Got Jesus?

There it was in black and white...a worn bumper sticker on the car ahead of me that read, "Got Jesus?" Of course, it's supposed to be a cute "play on words" based on the "Got Milk?" ad campaign. Those with a more confrontational bent will also use the bumper sticker that adds, "It's Hell without him."

My first reaction when I saw the bumper sticker today was, "Well, yes I do." And then I thought more about it. Really, I don't "got" (or have, for you grammarians, you know who you are) Jesus. He is so much bigger, more expansive and more loving than I can ever fully comprehend. He say so many things I wrestle with. He calls me to trust him even when it seems like the world is ending. Jesus is bigger than my little world.
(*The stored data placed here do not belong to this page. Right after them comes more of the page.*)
-- ==== Sys2Proof/Laws/Display.lean ====
section
/-! SUPPORT. What the display operations do to each pixel, and to nothing else. A coordinate counts modulo
W and H (R60); fewer bits than W, and fewer rows than H, never touch a pixel twice (R204). -/

namespace Sys2Proof.Machine

theorem pixel_congr (s : State) {x y x' y' : Nat} (hx : x % Config.width = x' % Config.width)
    (hy : y % Config.height = y' % Config.height) : s.pixel x y = s.pixel x' y' := by
  have h1 : column x = column x' := Fin.ext hx
  have h2 : row y = row y' := Fin.ext hy
  simp only [State.pixel, h1, h2]

@[simp] theorem dispClear_pixel (s : State) (x y : Nat) : s.dispClear.pixel x y = false := by
  simp only [State.pixel, State.dispClear, Fin.getElem_fin, Vector.getElem_replicate]

end Sys2Proof.Machine
namespace Sys2Proof.Machine

/-- A pixel after one XOR: toggled by the bit if it is the one addressed, else as before (R62). -/
theorem xorPixel_pixel (s : State) (x y cx cy : Nat) (b : Bool) :
    (s.xorPixel x y b).1.pixel cx cy =
      if cx % Config.width = x % Config.width ∧ cy % Config.height = y % Config.height
      then s.pixel cx cy ^^ b else s.pixel cx cy := by
  by_cases hx : cx % Config.width = x % Config.width
  · by_cases hy : cy % Config.height = y % Config.height
    · rw [if_pos ⟨hx, hy⟩, pixel_congr s hx hy]
      have h1 : column cx = column x := Fin.ext hx
      have h2 : row cy = row y := Fin.ext hy
      simp [State.pixel, State.xorPixel, Grid.write, h1, h2]
    · have h2 : (row y).val ≠ (row cy).val := fun e => hy e.symm
      have h1 : column cx = column x := Fin.ext hx
      rw [if_neg (fun h => hy h.2)]
      simp [State.pixel, State.xorPixel, Grid.write, h1, h2]
  · have h1 : (column x).val ≠ (column cx).val := fun e => hx e.symm
    rw [if_neg (fun h => hx h.1)]
    simp [State.pixel, State.xorPixel, Grid.write, h1]

/-- The frame of every display write: only the pixels and `changed`. -/
def OnlyDisplay (s t : State) : Prop := t = { s with pix := t.pix, changed := t.changed }

theorem OnlyDisplay.refl (s : State) : OnlyDisplay s s := rfl

theorem OnlyDisplay.trans {s t u : State} (h : OnlyDisplay s t) (h' : OnlyDisplay t u) :
    OnlyDisplay s u := by
  unfold OnlyDisplay at *
  rw [h', h]

theorem xorPixel_frame (s : State) (x y : Nat) (b : Bool) : OnlyDisplay s (s.xorPixel x y b).1 := rfl

theorem xorBits_frame (s : State) (x y : Nat) (bs : List Bool) : OnlyDisplay s (s.xorBits x y bs).1 := by
  induction bs generalizing s x with
  | nil => exact .refl s
  | cons b bs ih => exact (xorPixel_frame s x y b).trans (ih _ _)

theorem xorBits_changed (s : State) (x y : Nat) {bs : List Bool} (h : bs ≠ []) :
    (s.xorBits x y bs).1.changed = true := by
  induction bs generalizing s x with
  | nil => exact absurd rfl h
  | cons b bs ih =>
    cases bs with
    | nil => rfl
    | cons b' bs => exact ih _ _ (by simp)

/-- The bits from the column `x` in the row `y` cover the pixel (cx, cy). -/
def Covers (bs : List Bool) (x y cx cy : Nat) : Prop :=
  cy % Config.height = y % Config.height ∧
    ∃ j, bs[j]? = some true ∧ cx % Config.width = (x + j) % Config.width

theorem covers_cons (b : Bool) (bs : List Bool) (x y cx cy : Nat) :
    Covers (b :: bs) x y cx cy ↔
      (cy % Config.height = y % Config.height ∧ cx % Config.width = x % Config.width ∧ b = true) ∨
      Covers bs (x + 1) y cx cy := by
  constructor
  · rintro ⟨hy, j, hj, hx⟩
    cases j with
    | zero => exact .inl ⟨hy, by simpa using hx, by simpa using hj⟩
    | succ j => exact .inr ⟨hy, j, by simpa using hj, by rw [hx]; congr 1; omega⟩
  · rintro (⟨hy, hx, hb⟩ | ⟨hy, j, hj, hx⟩)
    · exact ⟨hy, 0, by simp [hb], by simpa using hx⟩
    · exact ⟨hy, j + 1, by simpa using hj, by rw [hx]; congr 1; omega⟩

/-- Fewer bits than W: the later ones do not come back to the first one's column (R204). -/
theorem not_covers_tail {bs : List Bool} {x y cx cy : Nat} (hl : bs.length < Config.width)
    (hx : cx % Config.width = x % Config.width) : ¬ Covers bs (x + 1) y cx cy := by
  rintro ⟨-, j, hj, hx'⟩
  have hlt : j < bs.length := by
    by_contra hge
    rw [List.getElem?_eq_none (by omega)] at hj
    cases hj
  simp only [Config.width] at *
  omega

/-- At most W bits in a row: each covered pixel is toggled, every other one is as before (R63). -/
theorem xorBits_pixel (s : State) (x y : Nat) (bs : List Bool) (hl : bs.length ≤ Config.width)
    (cx cy : Nat) :
    (Covers bs x y cx cy → (s.xorBits x y bs).1.pixel cx cy = !s.pixel cx cy) ∧
    (¬ Covers bs x y cx cy → (s.xorBits x y bs).1.pixel cx cy = s.pixel cx cy) := by
  induction bs generalizing s x with
  | nil =>
    refine ⟨?_, fun _ => rfl⟩
    rintro ⟨-, j, hj, -⟩
    simp at hj
  | cons b bs ih =>
    simp only [List.length_cons] at hl
    obtain ⟨ih1, ih2⟩ := ih (s.xorPixel x y b).1 (x + 1) (by omega)
    simp only [xorPixel_pixel] at ih1 ih2
    simp only [State.xorBits]
    rw [covers_cons]
    by_cases hx : cx % Config.width = x % Config.width
    · have hnot := not_covers_tail (y := y) (cy := cy) (bs := bs) (by omega) hx
      rw [ih2 hnot]
      by_cases hy : cy % Config.height = y % Config.height
      · cases b <;> simp [hx, hy, hnot]
      · simp [hy, hnot]
    · simp only [hx, false_and, and_false, if_false, false_or] at ih1 ih2 ⊢
      exact ⟨ih1, ih2⟩

/-- At most W bits in a row: the collision result is a set bit over a lit pixel (R63). -/
theorem xorBits_hit (s : State) (x y : Nat) (bs : List Bool) (hl : bs.length ≤ Config.width) :
    (s.xorBits x y bs).2 = true ↔ ∃ j, bs[j]? = some true ∧ s.pixel (x + j) y = true := by
  induction bs generalizing s x with
  | nil => simp [State.xorBits]
  | cons b bs ih =>
    simp only [List.length_cons] at hl
    have hrest : ∀ j, bs[j]? = some true →
        (s.xorPixel x y b).1.pixel (x + 1 + j) y = s.pixel (x + 1 + j) y := by
      intro j hj
      have hlt : j < bs.length := by
        by_contra hge
        rw [List.getElem?_eq_none (by omega)] at hj
        cases hj
      rw [xorPixel_pixel, if_neg]
      rintro ⟨h, -⟩
      simp only [Config.width] at *
      omega
    simp only [State.xorBits, Bool.or_eq_true, ih _ _ (by omega : bs.length ≤ Config.width)]
    constructor
    · rintro (h | ⟨j, hj, hp⟩)
      · simp only [State.xorPixel, Bool.and_eq_true] at h
        exact ⟨0, by simp [h.2], by simpa using h.1⟩
      · rw [hrest j hj] at hp
        exact ⟨j + 1, by simpa using hj, by rwa [show x + (j + 1) = x + 1 + j by omega]⟩
    · rintro ⟨j, hj, hp⟩
      cases j with
      | zero =>
        refine .inl ?_
        simp only [State.xorPixel, Bool.and_eq_true]
        exact ⟨by simpa using hp, by simpa using hj⟩
      | succ j =>
        have hj' : bs[j]? = some true := by simpa using hj
        exact .inr ⟨j, hj', by rw [hrest j hj']; rwa [show x + 1 + j = x + (j + 1) by omega]⟩

theorem spriteBits_getElem? (b : Byte) (j : Nat) :
    (spriteBits b)[j]? = some true ↔ j < 8 ∧ spriteBit b j = true := by
  by_cases h : j < 8
  · simp [spriteBits, h]
  · simp [spriteBits, h]

@[simp] theorem spriteBits_length (b : Byte) : (spriteBits b).length = 8 := rfl

/-! ### A sprite of several rows -/

theorem drawRows_error (s : State) (x y a n : Nat) (hn : 0 < n) (h : Config.memSize < a + n) :
    s.drawRows x y a n = .error (.memoryOutOfBounds (max a Config.memSize)) := by
  induction n generalizing s y a with
  | zero => omega
  | succ n ih =>
    by_cases ha : a < Config.memSize
    · simp only [State.drawRows, memRead_ok s ha]
      rw [ih _ (y + 1) (a + 1) (by omega) (by omega)]
      simp only
      congr 2
      omega
    · simp only [State.drawRows, memRead_error s (Nat.not_lt.mp ha)]
      congr 2
      omega

/-- A set bit of the `n` sprite rows at `a` covers the pixel (cx, cy). -/
def SpriteAt (m : Memory) (a n x y cx cy : Nat) : Prop :=
  ∃ k, k < n ∧ Covers (spriteBits (m.read (a + k))) x (y + k) cx cy

theorem spriteAt_succ (m : Memory) (a n x y cx cy : Nat) :
    SpriteAt m a (n + 1) x y cx cy ↔
      Covers (spriteBits (m.read a)) x y cx cy ∨ SpriteAt m (a + 1) n x (y + 1) cx cy := by
  constructor
  · rintro ⟨k, hk, hc⟩
    cases k with
    | zero => exact .inl hc
    | succ k =>
      exact .inr ⟨k, by omega, by
        rwa [show a + 1 + k = a + (k + 1) by omega, show y + 1 + k = y + (k + 1) by omega]⟩
  · rintro (hc | ⟨k, hk, hc⟩)
    · exact ⟨0, by omega, hc⟩
    · exact ⟨k + 1, by omega, by
        rwa [show a + (k + 1) = a + 1 + k by omega, show y + (k + 1) = y + 1 + k by omega]⟩

/-- Fewer rows than H: the later ones do not come back to the first one's row (R204). -/
theorem not_spriteAt_tail {m : Memory} {a n x y cx cy : Nat} (hn : n < Config.height)
    (hy : cy % Config.height = y % Config.height) : ¬ SpriteAt m (a + 1) n x (y + 1) cx cy := by
  rintro ⟨k, hk, hc, -⟩
  simp only [Config.height] at *
  omega

/-- All that drawing at most H rows does when every address is inside memory: each covered pixel is
toggled, every other one is as before; the result says whether a set bit fell on a lit pixel; `changed` is
set when there is a row; and nothing but the display changes (R201, R204). -/
theorem drawRows_ok (s : State) (x y a n : Nat) (hn : n ≤ Config.height)
    (h : n = 0 ∨ a + n ≤ Config.memSize) :
    ∃ t hit, s.drawRows x y a n = .ok (t, hit) ∧ OnlyDisplay s t ∧
      (t.changed = if n = 0 then s.changed else true) ∧
      (∀ cx cy, (SpriteAt s.mem a n x y cx cy → t.pixel cx cy = !s.pixel cx cy) ∧
        (¬ SpriteAt s.mem a n x y cx cy → t.pixel cx cy = s.pixel cx cy)) ∧
      (hit = true ↔ ∃ cx cy, SpriteAt s.mem a n x y cx cy ∧ s.pixel cx cy = true) := by
  induction n generalizing s y a with
  | zero =>
    refine ⟨s, false, rfl, .refl s, rfl, ?_, ?_⟩
    · intro cx cy
      exact ⟨fun ⟨k, hk, _⟩ => absurd hk (Nat.not_lt_zero k), fun _ => rfl⟩
    · simp [SpriteAt]
  | succ n ih =>
    have ha : a < Config.memSize := by omega
    let b := s.mem.read a
    have hf : OnlyDisplay s (s.xorRow x y b).1 := xorBits_frame s x y _
    have hmem : (s.xorRow x y b).1.mem = s.mem := by rw [hf]
    obtain ⟨t, hit, ht, htf, htc, htp, hth⟩ :=
      ih (s.xorRow x y b).1 (y + 1) (a + 1) (by omega) (by omega)
    rw [hmem] at htp hth
    have hl : (spriteBits b).length ≤ Config.width := by rw [spriteBits_length]; decide
    have hrow := fun cx cy => xorBits_pixel s x y (spriteBits b) hl cx cy
    have hchanged : (s.xorRow x y b).1.changed = true := xorBits_changed s x y (by simp [spriteBits])
    refine ⟨t, (s.xorRow x y b).2 || hit, ?_, hf.trans htf, ?_, ?_, ?_⟩
    · simp only [State.drawRows, memRead_ok s ha]
      rw [show s.mem.read a = b from rfl, ht]
    · rw [htc]; simp [hchanged]
    · intro cx cy
      rw [spriteAt_succ]
      have h1 := hrow cx cy
      have h2 := htp cx cy
      by_cases hy : cy % Config.height = y % Config.height
      · have hnot := not_spriteAt_tail (m := s.mem) (a := a) (x := x) (cx := cx) (n := n) (by omega) hy
        rw [h2.2 hnot]
        simp only [hnot, or_false]
        exact h1
      · have hnc : ¬ Covers (spriteBits (s.mem.read a)) x y cx cy := fun hc => hy hc.1
        have e : (s.xorRow x y b).1.pixel cx cy = s.pixel cx cy := h1.2 hnc
        simp only [hnc, false_or]
        rw [← e]
        exact h2
    · rw [Bool.or_eq_true, hth]
      have hsame : ∀ cx cy, SpriteAt s.mem (a + 1) n x (y + 1) cx cy →
          (s.xorRow x y b).1.pixel cx cy = s.pixel cx cy := fun cx cy hs =>
        (hrow cx cy).2 fun hc => not_spriteAt_tail (by omega) hc.1 hs
      rw [State.xorRow, xorBits_hit s x y (spriteBits b) hl]
      constructor
      · rintro (⟨j, hj, hp⟩ | ⟨cx, cy, hs, hp⟩)
        · exact ⟨x + j, y, (spriteAt_succ ..).mpr (.inl ⟨rfl, j, hj, rfl⟩), hp⟩
        · exact ⟨cx, cy, (spriteAt_succ ..).mpr (.inr hs), (hsame cx cy hs).symm.trans hp⟩
      · rintro ⟨cx, cy, hs, hp⟩
        rcases (spriteAt_succ ..).mp hs with ⟨hy, j, hj, hx⟩ | hs
        · exact .inl ⟨j, hj, (pixel_congr s hx hy).symm.trans hp⟩
        · exact .inr ⟨cx, cy, hs, (hsame cx cy hs).trans hp⟩

end Sys2Proof.Machine
end

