theorem setPc_frame (s : State) (a : Word) : ChangesOnly [] [.pc] s (s.setPc a) := by
  constructor <;> intros <;> first | rfl | simp_all

theorem setI_frame (s : State) (a : Word) : ChangesOnly [] [.i] s (s.setI a) := by
  constructor <;> intros <;> first | rfl | simp_all

theorem setDt_frame (s : State) (b : Byte) : ChangesOnly [] [.dt] s (s.setDt b) := by
  constructor <;> intros <;> first | rfl | simp_all

theorem setSt_frame (s : State) (b : Byte) : ChangesOnly [] [.st] s (s.setSt b) := by
  constructor <;> intros <;> first | rfl | simp_all

theorem setMode_frame (s : State) (m : Mode) : ChangesOnly [] [.mode] s (s.setMode m) := by
  constructor <;> intros <;> first | rfl | simp_all

theorem push_frame (s : State) (a : Word) : ChangesOnly [] [.stack] s (s.push a) := by
  constructor <;> intros <;> first | rfl | simp_all

theorem report_frame (s : State) (k : ReportKind) (w : Word) :
    ChangesOnly [] [.reports] s (s.report k w) := by
  constructor <;> intros <;> first | rfl | simp_all

theorem drawRandom_frame (s : State) : ChangesOnly [] [.draws] s s.drawRandom.2 := by
  constructor <;> intros <;> first | rfl | simp_all

theorem dispClear_frame (s : State) : ChangesOnly [] [.pix, .changed] s s.dispClear := by
  constructor <;> intros <;> first | rfl | simp_all

theorem skipIf_frame (s : State) (c : Bool) : ChangesOnly [] [.pc] s (s.skipIf c) := by
  cases c
  · exact .refl _ _ _
  · exact setPc_frame _ _

theorem mem_frame (s : State) (m : Memory) : ChangesOnly [] [.mem] s { s with mem := m } := by
  constructor <;> intros <;> first | rfl | simp_all

theorem OnlyDisplay.frame {s t : State} (h : OnlyDisplay s t) :
    ChangesOnly [] [.pix, .changed] s t := by
  rw [h]
  constructor <;> intros <;> first | rfl | simp_all

/-! ### Shared operations -/

/-- Storing bytes answers either a memory that is canonical if it was, or the fault of an address outside
memory. -/
theorem storeBytes_cases (s : State) (a : Nat) (bs : List Byte) :
    (∃ m : Memory, s.storeBytes a bs = .ok { s with mem := m } ∧ (s.mem.wf = true → m.wf = true)) ∨
    ∃ c, Config.memSize ≤ c ∧ s.storeBytes a bs = .error (.memoryOutOfBounds c) := by
  by_cases h : a + bs.length ≤ Config.memSize
  · obtain ⟨m, hm, -, -, hwf⟩ := storeBytes_ok s a bs h
    exact .inl ⟨m, hm, hwf⟩
  · by_cases hbs : bs = []
    · subst hbs; exact .inl ⟨s.mem, rfl, id⟩
    · exact .inr ⟨_, Nat.le_max_right .., storeBytes_error s a bs hbs (by omega)⟩

/-- Loading the registers V0 to V[n-1] answers either a state with other V registers, where those from V[n]
on are as before, or the fault of an address outside memory. -/
theorem loadFrom_cases (s : State) (a n : Nat) (hn : n ≤ 16) :
    (∃ v : Vector Byte 16, s.loadFrom a 0 n = .ok { s with v := v } ∧
      ∀ j : Nibble, n ≤ j.toNat → ({ s with v := v } : State).getV j = s.getV j) ∨
    ∃ c, Config.memSize ≤ c ∧ s.loadFrom a 0 n = .error (.memoryOutOfBounds c) := by
  by_cases h : a + n ≤ Config.memSize
  · obtain ⟨v, hv, hj⟩ := loadFrom_ok s a 0 n (by omega) (by omega)
    exact .inl ⟨v, hv, fun j h' => by rw [hj, if_neg (by omega)]⟩
  · by_cases h0 : n = 0
    · subst h0; exact .inl ⟨s.v, rfl, fun _ _ => rfl⟩
    · exact .inr ⟨_, Nat.le_max_right .., loadFrom_error s a 0 n (by omega) (by omega)⟩
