/-- R86 by first nibble: the five that have undefined words. -/
theorem decode_error_iff (w : Word) : decode w = .error (.undefinedWord w) ↔
    (nibble0 w = 0x5 ∧ fieldN w ≠ 0x0) ∨
    (nibble0 w = 0x8 ∧ (fieldN w).toNat ∈ [0x8, 0x9, 0xA, 0xB, 0xC, 0xD, 0xF]) ∨
    (nibble0 w = 0x9 ∧ fieldN w ≠ 0x0) ∨
    (nibble0 w = 0xE ∧ (fieldKk w).toNat ∉ [0x9E, 0xA1]) ∨
    (nibble0 w = 0xF ∧ (fieldKk w).toNat ∉ [0x07, 0x0A, 0x15, 0x18, 0x1E, 0x29, 0x33, 0x55, 0x65]) := by
  have hop : ∀ op : Nibble, op = 0x0 ∨ op = 0x1 ∨ op = 0x2 ∨ op = 0x3 ∨ op = 0x4 ∨ op = 0x5 ∨ op = 0x6 ∨
      op = 0x7 ∨ op = 0x8 ∨ op = 0x9 ∨ op = 0xA ∨ op = 0xB ∨ op = 0xC ∨ op = 0xD ∨ op = 0xE ∨ op = 0xF := by
    decide
  rw [← decodeAlu_error_iff, ← decodeKeys_error_iff, ← decodeMisc_error_iff]
  rcases hop (nibble0 w) with h | h | h | h | h | h | h | h | h | h | h | h | h | h | h | h
  all_goals simp [decode, h]

theorem nibble0_eq_iff (w : Word) (op : Nibble) : nibble0 w = op ↔ w.toNat / 4096 = op.toNat := by
  rw [← nibble0_toNat, BitVec.toNat_inj]

theorem fieldN_eq_iff (w : Word) (fn : Nibble) : fieldN w = fn ↔ w.toNat % 16 = fn.toNat := by
  rw [← fieldN_toNat, BitVec.toNat_inj]

/-- Settles O3: by first nibble, the codes that the decoder's branches leave out are those of R86's table, and
each field is a part of the word's number. -/
theorem undefinedWordsAreThoseOfTheTable : Obligations.UndefinedWordsAreThoseOfTheTable := by
  intro w
  rw [decode_error_iff, fieldN_toNat, fieldKk_toNat]
  simp only [nibble0_eq_iff, ne_eq, fieldN_eq_iff]
  rfl

end Sys2Proof
end

section
/-! PROOFS. The assembler (30_encoding.md section 3, R89, R90): a field's number is read back as the field, and
so is each form of R85's column of written forms. -/

namespace Sys2Proof.Machine

/-- R89: the number of an immediate field fits the field. -/
@[simp] theorem immediate_toNat {k : Nat} (b : BitVec k) : immediate k b.toNat = some b := by
  simp [immediate, b.isLt]

/-- Every written form of R85 is read back (R90). The forms with a number read it through its
field, SYS under the check of R84; the others are read token by token. -/
theorem assemble_syntaxOf {i : Instr} (h : i.wf = true) :
    assemble (syntaxOf i).1 (syntaxOf i).2 = some i := by
  cases i
  case sys nnn => simp [syntaxOf, assemble, assembleNumbers, assembleSys, h]
  case jp | jpV0 => simp [syntaxOf, assemble, assembleJp]
  case call | rnd | drw => simp [syntaxOf, assemble, assembleNumbers]
  case seImm | sneImm => simp [syntaxOf, assemble, assembleSkip]
  case ldImm | ldI => simp [syntaxOf, assemble, assembleLd]
  case addImm => simp [syntaxOf, assemble, assembleAdd]
  all_goals rfl

/-- Settles O5, by the written forms of R85 and the five other spellings (R89, R90). -/
theorem assemblerReadsTheSyntaxBack : Obligations.AssemblerReadsTheSyntaxBack := by
  refine ⟨fun i => assemble_syntaxOf, fun x => ⟨rfl, rfl, rfl, rfl⟩, fun nnn => ?_⟩
  simp [assemble, assembleJp]

end Sys2Proof.Machine
end

section
/-! PROOFS. Every way a transaction answers a next state, said once and by name, and what the answers of the
instructions that branch are: the rules about the whole machine cite these. -/

namespace Sys2Proof.Machine

/-! ### Transactions -/

/-- From `s`, the transaction answers the next state `t`, and this is how (R100, R105, R108, R235, R241,
R252 to R254). -/
inductive Did (s t : State) : Transaction → Prop where
  | ran {i : Instr} (hfetch : s.fetches) (hdecode : decode s.wordAtPc = .ok i)
      (hexec : exec i (s.setPc (s.pc + 2)) = .next t) : Did s t .cpuStep
  | reported {e : DecodeError} (hfetch : s.fetches) (hdecode : decode s.wordAtPc = .error e)
      (ht : t = (s.setPc (s.pc + 2)).report .undefinedInstruction s.wordAtPc) : Did s t .cpuStep
  | polled {x : Nibble} (hmode : s.mode = .awaitKey x) (ht : t = awaitStep x s) : Did s t .cpuStep
  | ended (hfatal : s.fatal ≠ none) (ht : t = s) : Did s t .cpuStep
  | ticked (ht : t = timerTick s) : Did s t .timerTick
  | keyed (k : Nibble) (level : Bool) (ht : t = keyWrite k level s) : Did s t (.keyWrite k level)
  | shown (ht : t = s) : Did s t .displayRead
  | acked (ht : t = displayAck s) : Did s t .displayAck

theorem transact_did {tr : Transaction} {s t : State} (h : transact tr s = .next t) : Did s t tr := by
  cases tr
  case cpuStep =>
    obtain ⟨hfatal, ht⟩ | ⟨-, x, hmode, ht⟩ | ⟨hfetch, i, hdecode, hexec⟩ | ⟨hfetch, ⟨e, hdecode⟩, ht⟩ :=
      cpuStep_cases h
    · exact .ended hfatal ht
    · exact .polled hmode ht
    · exact .ran hfetch hdecode hexec
    · exact .reported hfetch hdecode ht
  case timerTick => exact .ticked (Host.Outcome.next.inj h).symm
  case keyWrite k level => exact .keyed k level (Host.Outcome.next.inj h).symm
  case displayRead => exact .shown (Host.Outcome.next.inj h).symm
  case displayAck => exact .acked (Host.Outcome.next.inj h).symm
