-- ==== Sys2Proof/Machine/State.lean ====
section
/-! DEFINITION. The state of the core as plain data (R20 to R34), the reasons a step could stop, and the state after reset
(R40, R280). -/

namespace Sys2Proof.Machine

/-- The two variants of the instruction set (R1, R32). -/
inductive Mode where
  | legacy
  | extended
deriving DecidableEq, Repr

/-- The fatal events (R240, R241, R242). -/
inductive FatalEvent where
  /-- E1: `RET` with an empty stack. -/
  | stackUnderflow
  /-- E2: `CALL` with a full stack. -/
  | stackOverflow
deriving DecidableEq, Repr

/-- The run status (R34). -/
inductive Status where
  | running
  | fatal (e : FatalEvent)
deriving DecidableEq, Repr

/-- One record of the diagnostic sink, `UnknownOpcode(w, a)` (R244). -/
structure DiagRecord where
  word : Word
  addr : Word
deriving DecidableEq, Repr

/-- Memory as (address, byte) pairs, addresses strictly rising, no pair equal to what an unlisted address reads as. -/
abbrev Memory := List Host.Cell

/-- The framebuffer: 32 rows of 64 one-bit cells, row 0 at the top, column 0 at the left (R27). -/
abbrev Frame := Vector (Vector Bool 64) 32

/-- The whole state. The fields down to `status` are the table of R20; `modeStrap` is the input of R270; `cfg` holds the
parameters of R6; `draws` and `diag` are the model's own (log entries 1 and 2). -/
structure State where
  /-- `V[0..15]` (R21). -/
  v : Vector Byte 16
  /-- `I` (R23). -/
  index : Word
  /-- `PC` (R24). -/
  pc : Word
  /-- `STACK`, the top first (R25). -/
  stack : List Word
  /-- `MEM` (R26). -/
  mem : Memory
  /-- `FB` (R27). -/
  fb : Frame
  /-- `DIRTY` (R28). -/
  dirty : Bool
  /-- `DT` (R29). -/
  dt : Byte
  /-- `ST` (R29). -/
  st : Byte
  /-- `ACC` (R30). -/
  acc : Rat
  /-- `KEY[0..15]`, true for a held key (R31). -/
  key : Vector Bool 16
  /-- `MODE`, as latched by the last reset (R32). -/
  mode : Mode
  /-- `CPS` (R33). -/
  cps : Rat
  /-- `STATUS` (R34). -/
  status : Status
  /-- The `MODE` strap the host presents; the next reset samples it (R32, R270). -/
  modeStrap : Mode
  /-- `STACK_DEPTH` and `FONT` (R6). -/
  cfg : Params
  /-- How many random draws were taken (log entry 1). -/
  draws : Nat
  /-- What the diagnostic sink has been sent, newest first (R244, log entry 2). -/
  diag : List DiagRecord
deriving DecidableEq, Repr

/-- Why the machine would stop outside its state. It has no constructor, and nobody raises it: the spec's two fatal events
are a `STATUS` (R34, R243), and no access, word or operand faults (R240). Safe: a type without values claims no stop. -/
inductive Fault where
deriving DecidableEq, Repr

/-- Why an instruction would be refused. -/
inductive Refusal where
  /-- Raised by an arm of `exec` whose instruction has no meaning yet; no arm raises it now. Safe: a refused run proves
  nothing about the hardware. -/
  | notModelled (mnemonic : String)
deriving DecidableEq, Repr

/-- What a meaning answers. -/
abbrev Result := Host.Outcome State Fault Refusal

/-- A framebuffer with every cell off (R40, R201). -/
def blankFrame : Frame := Vector.replicate 32 (Vector.replicate 64 false)

/-- The state right after construction's reset (R40, R280, R285), for the recommended parameters, the strap at `extended`
and 600 cycles per second (log entries 3 to 6; R40's own values, log entry 7). Memory lists nothing: the font and the
zeros are what unlisted addresses read as. -/
def State.reset : State where
  v := Vector.replicate 16 0
  index := 0
  pc := 0x0200
  stack := []
  mem := []
  fb := blankFrame
  dirty := true
  dt := 0
  st := 0
  acc := 0
  key := Vector.replicate 16 false
  mode := .extended
  cps := 600
  status := .running
  modeStrap := .extended
  cfg := { stackDepth := some 16, font := recommendedFont }
  draws := 0
  diag := []

end Sys2Proof.Machine
end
You see, when I think of "having" something, I think of possessing it, holding onto it, owning it even. And I don't possess Jesus. I don't own Jesus. I can't hold onto him. (I think that's why we're told not to have graven images...because when we hold onto an image, we tend to think we can "possess" or even "control" the one the image points to.)

Instead of having Jesus, I'm much more content with the idea that he has me. I belong to him, not the other way around. I am possessed by him. When I stumble, I am caught by him. When I fail, I am picked up by him. When I do well, he's there to cheer me on. In every circumstance, he's there to love me. He has me. He holds me. And for that, I am very, very thankful.

Got Jesus? No. I don't. But he has me. And that makes all the difference in the world. Thank God that he has me in his hand.